(Data entries)
-- ==== Sys2Proof/Laws/RowsInterval.lean ====
section
/-! SUPPORT. Sys2Proof/Laws/RowsInterval.lean: the interval unit. -/

set_option linter.all false
set_option Elab.async false

namespace Sys2Proof.Machine
open Sys2Proof Sys2Proof.Config

theorem ramp_one (s : State) (c : Nat) : (s.rampFails c).im.ramps.get 0 c = min 2 (s.im.ramps.get 0 c + 1) ∧
    (∀ k, k ≠ c → (s.rampFails c).im.ramps.get 0 k = s.im.ramps.get 0 k) ∧ (s.rampFails c).irq.getLsbD 14 = true ∧
    (s.rampFails c).im.calReady = s.im.calReady ∧ (s.rampFails c).im.swapPend = s.im.swapPend := by
  unfold State.rampFails
  dsimp +zetaHave only
  refine ⟨Map.get_set_same _ _ _ _, fun k hk => Map.get_set_other _ _ _ _ _ hk, ?_, rfl, rfl⟩
  show (s.irq ||| BitVec.ofNat 32 (2 ^ 14)).getLsbD 14 = true
  rw [BitVec.getLsbD_or]; simp

theorem not_over (l : List StopCfg) (h : l ≠ []) : ((l.map fun c => ({ cfg := c } : StopRun)).all StopRun.over) = false := by
  cases l with
  | nil => exact absurd rfl h
  | cons a l => rfl

/-- A start at a time at which the engine has seen no other edge: every slot begins without an edge. -/
theorem open_shot (v : State) (src : Nat) (t : Int) (same : List PastEdge) (hn : ∀ e ∈ same, e.t ≠ t) (hs : v.im.cfg.slots ≠ []) :
    v.openShot src t same = { v with im := { v.im with
      st := .running, shot := some { start := t, slots := v.im.cfg.slots.map fun c => { cfg := c } } } } := by
  have hf : (same.filter fun e => decide (e.t = t) && decide (e.src ≠ src)) = [] := by
    rw [List.filter_eq_nil_iff]; intro e he; simp [hn e he]
  unfold State.openShot State.putShot
  dsimp +zetaHave only
  rw [hf]
  simp only [List.foldl_nil]
  simp only [not_over _ hs, Bool.false_eq_true, if_false]

/-- Recovered-clock edges that are still to come are not taken. -/
theorem clocks_none (v : State) (t : Int) (h : ∀ e ∈ v.im.clkDue, t < e.2) : v.clocksUpTo t = v := by
  have h1 : (v.im.clkDue.filter fun e => decide (e.2 ≤ t)) = [] := by
    rw [List.filter_eq_nil_iff]; intro e he; have := h e he; simp; omega
  have h2 : (v.im.clkDue.filter fun e => !decide (e.2 ≤ t)) = v.im.clkDue := by
    rw [List.filter_eq_self]; intro e he; have := h e he; simp; omega
  unfold State.clocksUpTo
  dsimp +zetaHave only
  rw [h1, h2]; rfl

/-- The engine's memory of the last edges after one at a time of its own. -/
theorem recent_one (l : List PastEdge) (e : PastEdge) (h : ∀ x ∈ l, x.t ≠ e.t) : (l.filter fun x => decide (x.t = e.t)) ++ [e] = [e] := by
  have : (l.filter fun x => decide (x.t = e.t)) = [] := by
    rw [List.filter_eq_nil_iff]; intro x hx; simp [h x hx]
  rw [this]; rfl

theorem start_edge (v : State) (src : Nat) (f : Bool) (t : Int) (h : v.im.st = .armed) (h1 : v.im.cfg.src = src)
    (h2 : edgeOk src v.im.cfg.edge f = true) (h3 : v.im.convFail = false) (h4 : v.im.shot = none) (h5 : v.im.ended = none)
    (h6 : v.im.cfg.slots ≠ []) (h7 : ∀ e ∈ v.im.clkDue, t < e.2) (h8 : ∀ e ∈ v.im.recent, e.t ≠ t) :
    v.shotEdge src f t true = { v with im := { v.im with
      st := .running, recent := [⟨src, f, t, true⟩]
      shot := some { start := t, slots := v.im.cfg.slots.map fun c => { cfg := c } } } } := by
  unfold State.shotEdge
  rw [clocks_none v t h7]
  unfold State.shotFeed State.closeWindows State.remember
  simp only [h, ne_eq, not_true_eq_false, false_and, reduceIte, h4, h1, h2, h3, h5, decide_true, Bool.and_self, Bool.true_eq_false, or_self,
    Bool.false_eq_true]
  rw [open_shot _ src t v.im.recent h8 (by exact h6), recent_one _ ⟨src, f, t, true⟩ h8]

theorem other_edge (v : State) (src : Nat) (f : Bool) (t : Int) (b : Bool) (h : v.im.st = .armed)
    (h2 : v.im.cfg.src ≠ src ∨ edgeOk src v.im.cfg.edge f = false) (h4 : v.im.shot = none)
    (h7 : ∀ e ∈ v.im.clkDue, t < e.2) (h8 : ∀ e ∈ v.im.recent, e.t ≠ t) :
    v.shotEdge src f t b = { v with im := { v.im with recent := [⟨src, f, t, b⟩] } } := by
  have hd : (decide (v.im.cfg.src = src) && edgeOk src v.im.cfg.edge f) = false := by
    rcases h2 with h | h
    · rw [decide_eq_false h]; rfl
    · rw [h, Bool.and_false]
  unfold State.shotEdge
  rw [clocks_none v t h7]
  unfold State.shotFeed State.closeWindows State.remember
  simp only [h, ne_eq, not_true_eq_false, false_and, reduceIte, h4, hd, true_or]
  rw [recent_one _ ⟨src, f, t, b⟩ h8]

/-- An engine that is neither armed nor running takes no edge; recovered-clock edges up to the time have passed. -/
theorem idle_edge (v : State) (src : Nat) (f : Bool) (t : Int) (b : Bool) (h : v.im.st ≠ .armed) (h' : v.im.st ≠ .running) :
    v.shotEdge src f t b = { v with im := { v.im with clkDue := v.im.clkDue.filter fun e => !decide (e.2 ≤ t) } } := by
  have hf : ∀ (w : State) a c d e, w.im.st = v.im.st → w.shotFeed a c d e = w := by
    intro w a c d e hw; unfold State.shotFeed; rw [if_pos ⟨by rw [hw]; exact h, by rw [hw]; exact h'⟩]
  have hl : ∀ (l : List (Nat × Int)) (w : State), w.im.st = v.im.st → l.foldl (fun s e => s.shotFeed e.1 false e.2 true) w = w := by
    intro l
    induction l with
    | nil => intro w _; rfl
    | cons a l ih => intro w hw; rw [List.foldl_cons, hf w _ _ _ _ hw]; exact ih w hw
  unfold State.shotEdge State.clocksUpTo
  dsimp +zetaHave only
  rw [hl _ _ (by rfl), hf _ _ _ _ _ (by rfl)]

theorem zc_off (v : State) (src : Nat) (f : Bool) (c d : Nat) (h : v.compat = false) : v.zcEvent src f c d = v := by
  unfold State.zcEvent; dsimp +zetaHave only; rw [if_pos (.inl h)]

theorem pad_fold (r : List Nat) : ∀ (vals : List (Nat × Nat)) (s : State), (vals.map (·.1)).Nodup → s.im.padRun = r →
    ∃ p, (vals.foldl (fun s v => if v.1 ∈ s.im.padRun then
      ({ s with im := { s.im with pad := s.im.pad.set 0 v.1 (v.2 % 2 ^ 32) } } : State) else s) s) =
      { s with im := { s.im with pad := p } } ∧ (∀ v ∈ vals, v.1 ∈ r → p.get 0 v.1 = v.2 % 2 ^ 32) ∧
    (∀ q, (q ∉ r ∨ q ∉ vals.map (·.1)) → p.get 0 q = s.im.pad.get 0 q) := by
  intro vals
  induction vals with
  | nil => intro s _ _; exact ⟨s.im.pad, rfl, fun v h => absurd h List.not_mem_nil, fun _ _ => rfl⟩
  | cons a l ih =>
    intro s hn hr
    obtain ⟨h1, h2⟩ := List.nodup_cons.mp hn
    rw [List.foldl_cons, hr]
    by_cases ha : a.1 ∈ r
    · rw [if_pos ha]
      obtain ⟨p, e1, e2, e3⟩ := ih ({ s with im := { s.im with pad := s.im.pad.set 0 a.1 (a.2 % 2 ^ 32) } } : State) h2 hr
      refine ⟨p, e1, ?_, ?_⟩
      · intro v hv hvr
        rcases List.mem_cons.mp hv with rfl | hv
        · rw [e3 v.1 (.inr h1)]; exact Map.get_set_same _ _ _ _
        · exact e2 v hv hvr
      · intro q hq
        rw [e3 q (hq.imp id fun h hh => h (List.mem_cons_of_mem _ hh))]
        refine Map.get_set_other _ _ _ _ _ ?_
        rintro rfl
        rcases hq with hq | hq
        · exact hq ha
        · exact hq (List.mem_cons_self ..)
    · rw [if_neg ha]
      obtain ⟨p, e1, e2, e3⟩ := ih s h2 hr
      refine ⟨p, e1, ?_, ?_⟩
      · intro v hv hvr
        rcases List.mem_cons.mp hv with rfl | hv
        · exact absurd hvr ha
        · exact e2 v hv hvr
      · exact fun q hq => e3 q (hq.imp id fun h hh => h (List.mem_cons_of_mem _ hh))

theorem raw_fold (st : Int) : ∀ (l : List StopRun) (x : State), ∃ r c, l.foldl (fun s q => s.pushRaw (rawRec st q)) x =
    { x with im := { x.im with raw := r }, cnt := c } := by
  intro l
  induction l with
  | nil => intro x; exact ⟨x.im.raw, x.cnt, rfl⟩
  | cons a l ih =>
    intro x
    have h : ∃ r c, x.pushRaw (rawRec st a) = { x with im := { x.im with raw := r }, cnt := c } := by
      unfold State.pushRaw; split
      · exact ⟨_, x.cnt, rfl⟩
      · exact ⟨x.im.raw, _, rfl⟩
    obtain ⟨r, c, h⟩ := h
    obtain ⟨r', c', h'⟩ := ih (x.pushRaw (rawRec st a))
    refine ⟨r', c', ?_⟩
    rw [List.foldl_cons, h', h]

theorem end_one (w : State) (sh : Shot) (r : StopRun) (t : Int) (h : sh.slots = [r]) (hs : r.stop = none) :
    (w.endShot sh t).im.shot = none ∧ (w.endShot sh t).im.shots = w.im.shots + 1 ∧
    (w.endShot sh t).im.stats.get {} r.cfg.k = { w.im.stats.get {} r.cfg.k with missed := (w.im.stats.get {} r.cfg.k).missed + 1 } ∧
    (w.endShot sh t).im.st = (if w.im.cfg.n ≤ w.im.shots + 1 then .done else .running) := by
  have hraw : ∀ (x : State) (b : Bool), ∃ r, (if b = true then sh.slots.foldl (fun s q => s.pushRaw (rawRec sh.start q)) x else x).im =
      { x.im with raw := r } := by
    intro x b
    cases b
    · exact ⟨x.im.raw, rfl⟩
    · obtain ⟨r, c, e⟩ := raw_fold sh.start sh.slots x
      refine ⟨r, ?_⟩
      rw [if_pos rfl, e]
  have hri : ∀ (w : State) (b : Bool) (k : Nat), (w.raiseIf b k).im = w.im := by
    intro w b k; unfold State.raiseIf; cases b <;> rfl
  unfold State.endShot
  dsimp +zetaHave only
  rw [hri]
  have key := hraw
  generalize hx : ({ w with im := { w.im with
    stats := sh.slots.foldl (fun m r =>
      m.set {} r.cfg.k (match r.stop with
      | some x => (m.get {} r.cfg.k).add x
      | none => { m.get {} r.cfg.k with missed := (m.get {} r.cfg.k).missed + 1 })) w.im.stats
    shots := w.im.shots + 1, shot := none, ended := some t
    start0 := if w.im.shots = 0 then sh.start else w.im.start0
    st := if decide (w.im.cfg.n ≤ w.im.shots + 1) = true then .done else .running
    claimDone := w.im.claimDone || (decide (w.im.cfg.n ≤ w.im.shots + 1) && w.im.claim.isSome) } } : State) = x
  obtain ⟨rr, e⟩ := hraw x (x.bit IM_CTL 5)
  have hx' := congrArg State.im hx
  have : (if (x.bit IM_CTL 5) = true then sh.slots.foldl (fun s q => s.pushRaw (rawRec sh.start q)) x else x).im.shot = none ∧
     (if (x.bit IM_CTL 5) = true then sh.slots.foldl (fun s q => s.pushRaw (rawRec sh.start q)) x else x).im.shots = w.im.shots + 1 ∧
     (if (x.bit IM_CTL 5) = true then sh.slots.foldl (fun s q => s.pushRaw (rawRec sh.start q)) x else x).im.stats.get {} r.cfg.k = { w.im.stats.get {} r.cfg.k with missed := (w.im.stats.get {} r.cfg.k).missed + 1 } ∧
     (if (x.bit IM_CTL 5) = true then sh.slots.foldl (fun s q => s.pushRaw (rawRec sh.start q)) x else x).im.st = (if w.im.cfg.n ≤ w.im.shots + 1 then .done else .running) := by
    rw [e, ← hx']
    dsimp only
    refine ⟨rfl, rfl, ?_, ?_⟩
    · rw [h]; dsimp only [List.foldl_cons, List.foldl_nil]; rw [hs]; exact Map.get_set_same _ _ _ _
    · by_cases hf : w.im.cfg.n ≤ w.im.shots + 1 <;> simp [hf]
  subst hx
  exact this

theorem ramps_none (s : State) (l : List RampCal) (h : ∀ r ∈ l, r.fails = false) : s.rampsFail l = s := by
  have : l.filter RampCal.fails = [] := by
    rw [List.filter_eq_nil_iff]; intro r hr; simp [h r hr]
  unfold State.rampsFail; rw [this]; rfl

theorem ramps_single (s : State) (r : RampCal) (h : r.fails = true) : s.rampsFail [r] = s.rampFails r.conv := by
  unfold State.rampsFail
  rw [List.filter_cons_of_pos h]; rfl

● ASSIGNMENT:
Look back at the entries above. Retype the line with "rcases hq with hq | hq", the line with "absurd hvr ha", and all lines in between.

● TASK RESULT:
        rcases hq with hq | hq
        · exact hq ha
        · exact hq (List.mem_cons_self ..)
    · rw [if_neg ha]
      obtain ⟨p, e1, e2, e3⟩ := ih s h2 hr
      refine ⟨p, e1, ?_, ?_⟩
      · intro v hv hvr
        rcases List.mem_cons.mp hv with rfl | hv
        · exact absurd hvr ha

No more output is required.